ARTIFICIAL INTELLIGENCE AND CULTURAL GENDER IDENTITY: A STUDY OF KURDISH WOMEN AND DIGITAL COLONIALITY
DOI:
https://doi.org/10.66026/wjv2w522Keywords:
Artificial Intelligence, gender identity, Kurdish women, non-Western feminism, cultural representation, digital colonialismAbstract
This study examines the intersection of artificial intelligence and cultural gender identity through the lens of non-Western women, with particular focus on Kurdish women as a case study. It investigates how AI systems perpetuate, challenge, or transform representations of gender identity within marginalized cultural contexts. The study employs an interdisciplinary framework combining critical feminist theory, postcolonial science and technology studies, and cultural analysis.

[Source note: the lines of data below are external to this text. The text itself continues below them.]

-- ==== Sys2Proof/Machine/AudioOperands.lean ====
section
/-!
DEFINITION. The audio CPU's effective addresses and operand accesses, every form of R651, in the order of R652, and its stack.
-/

namespace Sys2Proof.Machine

/-- The direct page the flag p selects: 0x0000 or 0x0100 (R651). -/
def Apu.page (u : Apu) : Word := if u.psw.getLsbD aP then 0x0100 else 0x0000

/-- `page + o`, an address in the direct page (R651). -/
def dpAddr (o : Byte) : A Word := return (← get).page + zext o

/-- The 16-bit pointer at offset `o` of the direct page, its second byte wrapping inside the page (R651). -/
def dpPtr (o : Byte) : A Word := do
  let l ← aread (← dpAddr o)
  let h ← aread (← dpAddr (o + 1))
  return mkWord h l

/-- The address of a memory operand (R651). -/
def aaddr : AMode → A Word
  | .d o => dpAddr o
  | .dx o => do dpAddr (o + (← get).x)
  | .dy o => do dpAddr (o + (← get).y)
  | .idx o => do dpPtr (o + (← get).x)
  | .idy o => do
    let p ← dpPtr o
    return p + zext (← get).y
  | .abs a => return a
  | .absx a => return a + zext (← get).x
  | .absy a => return a + zext (← get).y
  | .ix => do dpAddr (← get).x

/-- The value of a source operand (R651). -/
def asrc : ASrc → A Byte
  | .imm i => return i
  | .mem m => do aread (← aaddr m)

/-- The word at offset `o` of the direct page, low byte read first, the high byte's address wrapping inside the page (R651, R652). -/
def wordRead (o : Byte) : A Word := dpPtr o

/-- The word at offset `o` of the direct page written, low byte first (R652). -/
def wordWrite (o : Byte) (v : Word) : A Unit := do
  awrite (← dpAddr o) (lo v)
  awrite (← dpAddr (o + 1)) (hi v)

/-- The pair `ya`, y high (R120). -/
def Apu.ya (u : Apu) : Word := mkWord u.y u.a

/-- The operands of an ALU operation: left, right, and where the result goes (`none` is the accumulator) (R659, R652). -/
def aluOperands : AAlu → A (Byte × Byte × Option Word)
  | .acc s => do
    let r ← asrc s
    return ((← get).a, r, none)
  | .dd src dst => do
    let r ← aread (← dpAddr src)
    let t ← dpAddr dst
    let l ← aread t
    return (l, r, some t)
  | .dImm i d => do
    let t ← dpAddr d
    let l ← aread t
    return (l, i, some t)
  | .xy => do
    let u ← get
    let r ← aread (u.page + zext u.y)
    let t := u.page + zext u.x
    let l ← aread t
    return (l, r, some t)

/-- The result of an ALU operation stored where it goes (R659). -/
def aluStore (dst : Option Word) (v : Byte) : A Unit :=
  match dst with
  | none => modify fun u => { u with a := v }
  | some t => awrite t v

/-- A read-modify-write operation: read once, change, write the same place once (R652). -/
def armw (f : Byte → A Byte) : ARmw → A Unit
  | .a => do
    let v ← f (← get).a
    modify fun u => { u with a := v }
  | .x => do
    let v ← f (← get).x
    modify fun u => { u with x := v }
  | .y => do
    let v ← f (← get).y
    modify fun u => { u with y := v }
  | .mem m => do
    let t ← aaddr m
    let v ← f (← aread t)
    awrite t v

/-! ## The stack: page 1 whatever p is (47_audio_isa_control.md, R121) -/

/-- `APush(v)`. -/
def apush (v : Byte) : A Unit := do
  let u ← get
  awrite (0x0100 + zext u.sp) v
  modify fun u => { u with sp := u.sp - 1 }

/-- `APull()`. -/
def apull : A Byte := do
  modify fun u => { u with sp := u.sp + 1 }
  aread (0x0100 + zext (← get).sp)

/-- `APushPC(v)`: high byte, then low byte. -/
def apushPC (v : Word) : A Unit := do
  apush (hi v)
  apush (lo v)

/-- `APullPC()`: low byte, then high byte. -/
def apullPC : A Word := do
  let l ← apull
  let h ← apull
  return mkWord h l

/-- The word at `t`, low byte first, the second address wrapping at 0xFFFF. -/
def aword (t : Word) : A Word := do
  let l ← aread t
  let h ← aread (t + 1)
  return mkWord h l

/-- A branch: to `pc_next + sext_8(r)` if the condition holds; the value says whether it is taken (R720). -/
def abranch (cond : Bool) (r : Byte) : A Bool := do
  if cond then modify fun u => { u with pc := u.pc + sext r }
  return cond

end Sys2Proof.Machine
end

It synthesizes findings from recent empirical research on AI bias across linguistic contexts, examines case studies of Kurdish cultural production using AI technologies (Zozan C and Morehshin Allahyari) and analyzes theoretical frameworks including intersectionality and non-Western feminist ethics. The research reveals that AI systems consistently reproduce Western-centric gender biases while simultaneously erasing or distorting non-Western women's identities. Kurdish women face a "double marginalization" in AI systems—gendered stereotyping compounded by cultural invisibility. However, emergent practices by Kurdish artists, musicians, and activists demonstrate possibilities for reclaiming AI as a tool for cultural preservation, counter-representation, and identity reimagining. The study identifies significant linguistic inequities in AI training data that disproportionately affect Kurdish-language speakers and documents how gender bias manifests differently across cultural contexts. This study provides the first comprehensive examination of Kurdish women's relationship to AI systems, bridging critical AI studies with Middle Eastern gender scholarship. It introduces the concept of "digital coloniality" to describe how AI systems perpetuate historical patterns of cultural marginalization, while proposing a framework for "culturally-sovereign AI" grounded in non-Western feminist epistemologies.